## Collected data entries
+++++

theorem stray_group : strayState.group? 0 0 = some strayGroup :=
  have hs : (strayState.group? 0 0).isSome = true := by decide +kernel
  have ⟨_, hg⟩ := Option.isSome_iff_exists.mp hs
  hg.trans (congrArg some (congrArg (Option.getD · default) hg).symm)

/-- The read is the oldest word, its group lives and holds V5, and coefficient 0 of Q0 is 0. -/
theorem stray_reads : (strayState.core 0).beryl = [readQ0] ∧ strayGroup.retired = false ∧ 5 < 16 * strayGroup.nblk ∧ (readOf (strayGroup.acc 0) false 0).1 = 0 := by decide +kernel

/-- The stray result lands in V5 of lane 0. -/
theorem stray_v5After : v5After (.berylOpComplete 0) strayState = some 7 := by decide +kernel

/-- Refutes O54: it has QRD's coefficient in its lanes once every result has landed, whatever results are on their way, and does not ask that these name lanes 0 to 63. In
`strayState` one names lane 64 of V4, and lands in lane 0 of V5 after QRD's. -/
theorem not_berylSteps : ¬ Obligations.BerylSteps := by
  unfold Obligations.BerylSteps
  intro h
  obtain ⟨hqueue, hlive, hheld, hcoef⟩ := stray_reads
  obtain ⟨t, ht, -, -, hgroup⟩ := h 0 strayState readQ0 [] hqueue
  obtain ⟨g', hg', -, -, -, -, -, -, -, -, -, -, hread⟩ := (hgroup strayGroup stray_group).2 (.inl hlive)
  have hzero : g'.landAll.getV 5 0 = 0 := by
    rw [(hread 5 false 0 0 1 rfl).1 0 (by norm_num) (by decide) hheld, Nat.add_zero, hcoef]; rfl
  have hseven : some (g'.landAll.getV 5 0) = some 7 := by
    calc some (g'.landAll.getV 5 0) = (t.group? 0 0).map (fun g => g.landAll.getV 5 0) := by
          rw [show t.group? 0 0 = some g' from hg']; rfl
      _ = v5After (.berylOpComplete 0) strayState := (v5After_next ht).symm
      _ = some 7 := stray_v5After
  rw [hzero] at hseven
  exact absurd hseven (by decide)

end Sys2Proof.Machine
end


section
/-!
PROOFS. MONITOR (R121, R239, R249).
-/

namespace Sys2Proof.Machine

open Sys2Proof.Claims

/-! ### Words that become outstanding -/

/-- A word whose effect is one change of its group, and from which something further follows, runs as GroupRunsThen says. -/
theorem groupRunsThen_of_issued {i : Instr} {h : Hdr} {s t : State} {c : Ctx} {f : Group → Group} {post : State → State} {g : Group}
    (hg : t.group? c.m.crew c.m.grp = some g) (hx : exec i s = .next (post ((t.modGroup c.m.crew c.m.grp f).issued c h))) : GroupRunsThen i h s t c f post := by
  refine ⟨t.modGroup c.m.crew c.m.grp (fun g => (f g).issue c h), g, (f g).issue c h, ?_, onlyGroup_modGroup .., hg, ?_, issued_of_issue .., Group.issue_rest ..⟩
  · rw [hx, State.issued_eq, State.modGroup_modGroup]
  · rw [State.group?_modGroup, hg]; rfl
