-- ==== Sys2Proof/Syntax.lean ====
section
/-! DEFINITION. The operations of the block, one constructor per row of spec/opcode_table.json (30_encoding.md R65), and
the beats in which the host presents them on the command port (30_encoding.md R65, R66). -/

namespace Sys2Proof

/-- The eight operations of the block. -/
inductive Instr where
  /-- `ENCB b` (40_encoder.md R80). -/
  | encb (b : Byte)
  /-- `ENCT addr, payload` (40_encoder.md R81). -/
  | enct (addr : Addr) (payload : List Byte)
  /-- `SEND addr, payload` (41_transport.md R95). -/
  | send (addr : Addr) (payload : List Byte)
  /-- `TXW bytes` (41_transport.md R92). -/
  | txw (bytes : List Byte)
  /-- `TXF` (41_transport.md R93). -/
  | txf
  /-- `TXO` (41_transport.md R91). -/
  | txo
  /-- `TXC` (41_transport.md R94). -/
  | txc
  /-- `DLY ms` (41_transport.md R99). -/
  | dly (ms : Addr)
deriving DecidableEq, Repr

/-- One thing presented on the command port: a 32-bit word (command word or `LEN`) or an 8-bit data beat
(30_encoding.md R65, R66). -/
inductive Beat where
  | word (w : Word32)
  | data (b : Byte)
deriving DecidableEq, Repr

end Sys2Proof
end

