-- ==== Sys2Proof/Machine/LineCode.lean ====
section
/-! DEFINITION. The line code: the 10-byte block, the WireFrame, the encode table and the reading back of a frame
(30_encoding.md R60 to R64, R68, R69; 40_encoder.md R80 to R85), as functions of the four bytes of the line code. -/

namespace Sys2Proof.Machine

/-- `sym(bit)`: `SYM_A` for 1, `SYM_D` for 0 (00_scope.md R8). -/
def sym (c : LineCode) (bit : Bool) : Byte := if bit then c.symA else c.symD

/-- `ENCB(b)` (40_encoder.md R80): framing symbol, eight data symbols most significant bit first, framing symbol. -/
def encByte (c : LineCode) (b : Byte) : List Byte :=
  [c.symD,
   sym c (b.getLsbD 7), sym c (b.getLsbD 6), sym c (b.getLsbD 5), sym c (b.getLsbD 4),
   sym c (b.getLsbD 3), sym c (b.getLsbD 2), sym c (b.getLsbD 1), sym c (b.getLsbD 0),
   c.symD]

/-- address-high, address-mid, address-low (30_encoding.md R64, 20_memory.md R43). -/
def addressBytes (addr : Addr) : List Byte :=
  [addr.extractLsb' 16 8, addr.extractLsb' 8 8, addr.extractLsb' 0 8]

/-- The logical bytes of a LogicalWrite: START, address, pad, payload, STOP (40_encoder.md R81, `L`). -/
def logicalBytes (c : LineCode) (addr : Addr) (payload : List Byte) : List Byte :=
  c.startMark :: (addressBytes addr ++ [Config.pad] ++ payload ++ [c.stopMark])

/-- `ENCT(addr, payload)` (40_encoder.md R81): the blocks of the logical bytes, with symbol 0 of the first and of the last
block overwritten by `SYM_A` (30_encoding.md R63). -/
def encTransaction (c : LineCode) (addr : Addr) (payload : List Byte) : List Byte :=
  let f0 := (logicalBytes c addr payload).flatMap (encByte c)
  let f1 := f0.set 0 c.symA
  f1.set ((payload.length + 5) * 10) c.symA

/-- `ENCTAB`, the read-only table of 256 blocks (10_state.md R12; log 16). -/
def encTable (c : LineCode) : List (List Byte) :=
  (List.range 256).map fun k => encByte c (BitVec.ofNat 8 k)

/-- An encoder that looks each logical byte up in a table, as 40_encoder.md R82 allows. -/
def encTransactionByTable (table : List (List Byte)) (c : LineCode) (addr : Addr) (payload : List Byte) : List Byte :=
  let f0 := (logicalBytes c addr payload).flatMap fun b => table.getD b.toNat []
  let f1 := f0.set 0 c.symA
  f1.set ((payload.length + 5) * 10) c.symA

/-- Block `k` of a frame: offsets `10k` to `10k + 9` (30_encoding.md R61). -/
def blockAt (f : List Byte) (k : Nat) : List Byte := (f.drop (10 * k)).take 10

/-- The byte a block decodes to: bit `7-i` is 1 exactly when symbol `1+i` is `SYM_A` (30_encoding.md R69). -/
def blockByte (c : LineCode) (blk : List Byte) : Byte :=
  BitVec.ofNat 8 ((List.range 8).foldl (fun acc i => 2 * acc + (if blk[1 + i]? = some c.symA then 1 else 0)) 0)

/-- A byte list is a well-formed WireFrame: the conditions of 30_encoding.md R69, one by one. -/
def isWireFrame (c : LineCode) (f : List Byte) : Bool :=
  let m := f.length / 10
  f.length % 10 == 0 && 70 ≤ f.length
    && f.all (fun x => x == c.symA || x == c.symD)
    && (List.range m).all (fun k => f[10 * k + 9]? == some c.symD)
    && f[0]? == some c.symA
    && (List.range m).all (fun k => k == 0 || k == m - 1 || f[10 * k]? == some c.symD)
    && f[f.length - 10]? == some c.symA
    && blockByte c (blockAt f 0) == c.startMark
    && blockByte c (blockAt f 4) == Config.pad
    && blockByte c (blockAt f (m - 1)) == c.stopMark

/-- The LogicalWrite of a well-formed WireFrame, and none for any other byte list (30_encoding.md R69). -/
def decodeFrame (c : LineCode) (f : List Byte) : Option (Addr × List Byte) :=
  if isWireFrame c f then
    some (blockByte c (blockAt f 1) ++ blockByte c (blockAt f 2) ++ blockByte c (blockAt f 3),
      (List.range (f.length / 10 - 6)).map fun i => blockByte c (blockAt f (5 + i)))
  else none

/-- The blocks of a stream up to and including the first one whose symbol 0 is `SYM_A`, and what follows it. -/
def takeToMarked (c : LineCode) : Nat → List Byte → Option (List Byte × List Byte)
  | 0, _ => none
  | fuel + 1, f =>
    if f.length < 10 then none
    else if f[0]? = some c.symA then some (f.take 10, f.drop 10)
    else (takeToMarked c fuel (f.drop 10)).map fun (blocks, rest) => (f.take 10 ++ blocks, rest)

/-- The first frame of a stream and the rest: the frame ends at the first block after block 0 whose symbol 0 is `SYM_A`
(30_encoding.md R69). What a receiver does with a cut frame is not the spec's, so anything else reads as none. -/
def readFrame (c : LineCode) (stream : List Byte) : Option ((Addr × List Byte) × List Byte) :=
  match takeToMarked c stream.length (stream.drop 10) with
  | none => none
  | some (blocks, rest) => (decodeFrame c (stream.take 10 ++ blocks)).map fun lw => (lw, rest)

end Sys2Proof.Machine
end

+++++

## Instructions for the task
Collect the complete line wherever the string "range" appears in the records.

## Solved exercise
  (List.range 256).map fun k => encByte c (BitVec.ofNat 8 k)
  BitVec.ofNat 8 ((List.range 8).foldl (fun acc i => 2 * acc + (if blk[1 + i]? = some c.symA then 1 else 0)) 0)
    && (List.range m).all (fun k => f[10 * k + 9]? == some c.symD)
    && (List.range m).all (fun k => k == 0 || k == m - 1 || f[10 * k]? == some c.symD)
      (List.range (f.length / 10 - 6)).map fun i => blockByte c (blockAt f (5 + i)))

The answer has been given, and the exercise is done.